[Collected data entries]
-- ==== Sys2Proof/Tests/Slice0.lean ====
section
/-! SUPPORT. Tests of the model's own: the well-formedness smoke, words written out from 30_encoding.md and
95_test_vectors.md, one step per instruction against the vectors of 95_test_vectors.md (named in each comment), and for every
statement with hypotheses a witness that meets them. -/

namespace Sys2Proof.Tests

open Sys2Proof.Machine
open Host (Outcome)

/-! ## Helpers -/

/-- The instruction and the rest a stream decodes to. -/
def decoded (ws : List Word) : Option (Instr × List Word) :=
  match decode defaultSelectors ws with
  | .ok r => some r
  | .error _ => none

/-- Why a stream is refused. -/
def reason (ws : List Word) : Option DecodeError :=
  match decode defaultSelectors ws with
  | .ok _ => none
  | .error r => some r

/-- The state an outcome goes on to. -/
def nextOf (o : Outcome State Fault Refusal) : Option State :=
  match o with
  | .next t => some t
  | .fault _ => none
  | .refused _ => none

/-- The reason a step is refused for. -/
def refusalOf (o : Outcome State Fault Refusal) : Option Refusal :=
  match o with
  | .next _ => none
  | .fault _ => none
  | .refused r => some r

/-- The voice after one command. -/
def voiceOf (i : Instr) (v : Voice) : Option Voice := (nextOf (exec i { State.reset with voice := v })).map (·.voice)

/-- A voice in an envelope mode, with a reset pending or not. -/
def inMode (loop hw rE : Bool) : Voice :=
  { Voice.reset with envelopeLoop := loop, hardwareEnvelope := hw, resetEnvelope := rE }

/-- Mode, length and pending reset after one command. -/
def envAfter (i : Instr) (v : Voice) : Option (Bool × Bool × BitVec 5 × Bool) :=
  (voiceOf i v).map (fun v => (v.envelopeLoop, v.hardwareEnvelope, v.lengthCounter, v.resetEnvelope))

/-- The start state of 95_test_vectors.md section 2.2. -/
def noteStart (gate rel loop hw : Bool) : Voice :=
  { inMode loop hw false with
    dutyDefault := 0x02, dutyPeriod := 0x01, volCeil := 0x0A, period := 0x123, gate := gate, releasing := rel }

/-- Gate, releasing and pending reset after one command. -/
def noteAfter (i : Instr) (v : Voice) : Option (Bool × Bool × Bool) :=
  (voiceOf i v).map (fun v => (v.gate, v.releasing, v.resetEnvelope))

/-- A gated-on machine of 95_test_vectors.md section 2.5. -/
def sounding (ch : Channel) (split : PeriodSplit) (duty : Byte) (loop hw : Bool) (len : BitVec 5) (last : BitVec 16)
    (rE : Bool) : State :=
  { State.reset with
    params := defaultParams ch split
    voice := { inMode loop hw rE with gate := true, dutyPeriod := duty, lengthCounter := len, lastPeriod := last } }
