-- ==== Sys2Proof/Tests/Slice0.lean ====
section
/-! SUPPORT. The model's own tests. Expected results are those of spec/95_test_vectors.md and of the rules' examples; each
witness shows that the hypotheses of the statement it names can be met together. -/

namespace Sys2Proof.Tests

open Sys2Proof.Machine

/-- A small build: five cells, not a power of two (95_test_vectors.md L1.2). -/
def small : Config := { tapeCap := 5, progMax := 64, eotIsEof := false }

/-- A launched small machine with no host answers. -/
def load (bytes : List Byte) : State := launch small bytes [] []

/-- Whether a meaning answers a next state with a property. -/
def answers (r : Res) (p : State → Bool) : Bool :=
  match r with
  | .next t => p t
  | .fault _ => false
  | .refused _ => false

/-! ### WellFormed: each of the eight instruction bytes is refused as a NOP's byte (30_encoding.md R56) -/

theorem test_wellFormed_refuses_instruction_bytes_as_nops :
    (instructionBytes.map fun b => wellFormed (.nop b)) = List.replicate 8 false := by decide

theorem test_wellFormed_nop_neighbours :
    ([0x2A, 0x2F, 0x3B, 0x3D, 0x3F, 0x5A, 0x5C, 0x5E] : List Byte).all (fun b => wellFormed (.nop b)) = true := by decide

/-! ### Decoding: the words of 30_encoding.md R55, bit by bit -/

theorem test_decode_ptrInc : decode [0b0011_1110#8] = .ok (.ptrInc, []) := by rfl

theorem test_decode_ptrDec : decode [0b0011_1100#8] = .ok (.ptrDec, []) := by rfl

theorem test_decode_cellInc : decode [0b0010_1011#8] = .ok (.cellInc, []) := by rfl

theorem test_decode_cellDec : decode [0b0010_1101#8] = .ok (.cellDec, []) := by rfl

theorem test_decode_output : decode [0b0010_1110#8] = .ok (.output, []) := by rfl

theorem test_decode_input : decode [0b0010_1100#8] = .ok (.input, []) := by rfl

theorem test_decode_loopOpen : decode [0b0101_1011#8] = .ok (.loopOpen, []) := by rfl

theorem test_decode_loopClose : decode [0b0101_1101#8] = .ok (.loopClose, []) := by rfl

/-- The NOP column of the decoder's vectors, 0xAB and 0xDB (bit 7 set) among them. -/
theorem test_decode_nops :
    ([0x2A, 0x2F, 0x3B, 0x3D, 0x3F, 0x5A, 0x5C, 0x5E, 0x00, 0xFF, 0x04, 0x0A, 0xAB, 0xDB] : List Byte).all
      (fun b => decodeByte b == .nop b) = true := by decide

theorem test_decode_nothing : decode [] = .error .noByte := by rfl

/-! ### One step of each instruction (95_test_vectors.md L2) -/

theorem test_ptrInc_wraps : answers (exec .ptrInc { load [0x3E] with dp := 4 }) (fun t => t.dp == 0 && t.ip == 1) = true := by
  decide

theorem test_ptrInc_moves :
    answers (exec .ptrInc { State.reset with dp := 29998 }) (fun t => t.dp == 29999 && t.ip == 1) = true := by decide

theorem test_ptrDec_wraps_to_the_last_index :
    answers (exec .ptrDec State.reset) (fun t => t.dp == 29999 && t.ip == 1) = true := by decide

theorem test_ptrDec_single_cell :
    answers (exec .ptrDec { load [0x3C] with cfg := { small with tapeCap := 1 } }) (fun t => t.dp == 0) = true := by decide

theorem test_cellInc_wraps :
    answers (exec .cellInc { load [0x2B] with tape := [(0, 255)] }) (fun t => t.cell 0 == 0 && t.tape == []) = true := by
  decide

* _WORK REQUEST_: An exact copy of the lines from the one with "theorem test_decode_nothing : decode" to the final line of the entries is all that the answer should hold.

* _OUTPUT OF THE TASK_:
theorem test_decode_nothing : decode [] = .error .noByte := by rfl

/-! ### One step of each instruction (95_test_vectors.md L2) -/

theorem test_ptrInc_wraps : answers (exec .ptrInc { load [0x3E] with dp := 4 }) (fun t => t.dp == 0 && t.ip == 1) = true := by
  decide

theorem test_ptrInc_moves :
    answers (exec .ptrInc { State.reset with dp := 29998 }) (fun t => t.dp == 29999 && t.ip == 1) = true := by decide

theorem test_ptrDec_wraps_to_the_last_index :
    answers (exec .ptrDec State.reset) (fun t => t.dp == 29999 && t.ip == 1) = true := by decide

theorem test_ptrDec_single_cell :
    answers (exec .ptrDec { load [0x3C] with cfg := { small with tapeCap := 1 } }) (fun t => t.dp == 0) = true := by decide

theorem test_cellInc_wraps :
    answers (exec .cellInc { load [0x2B] with tape := [(0, 255)] }) (fun t => t.cell 0 == 0 && t.tape == []) = true := by
  decide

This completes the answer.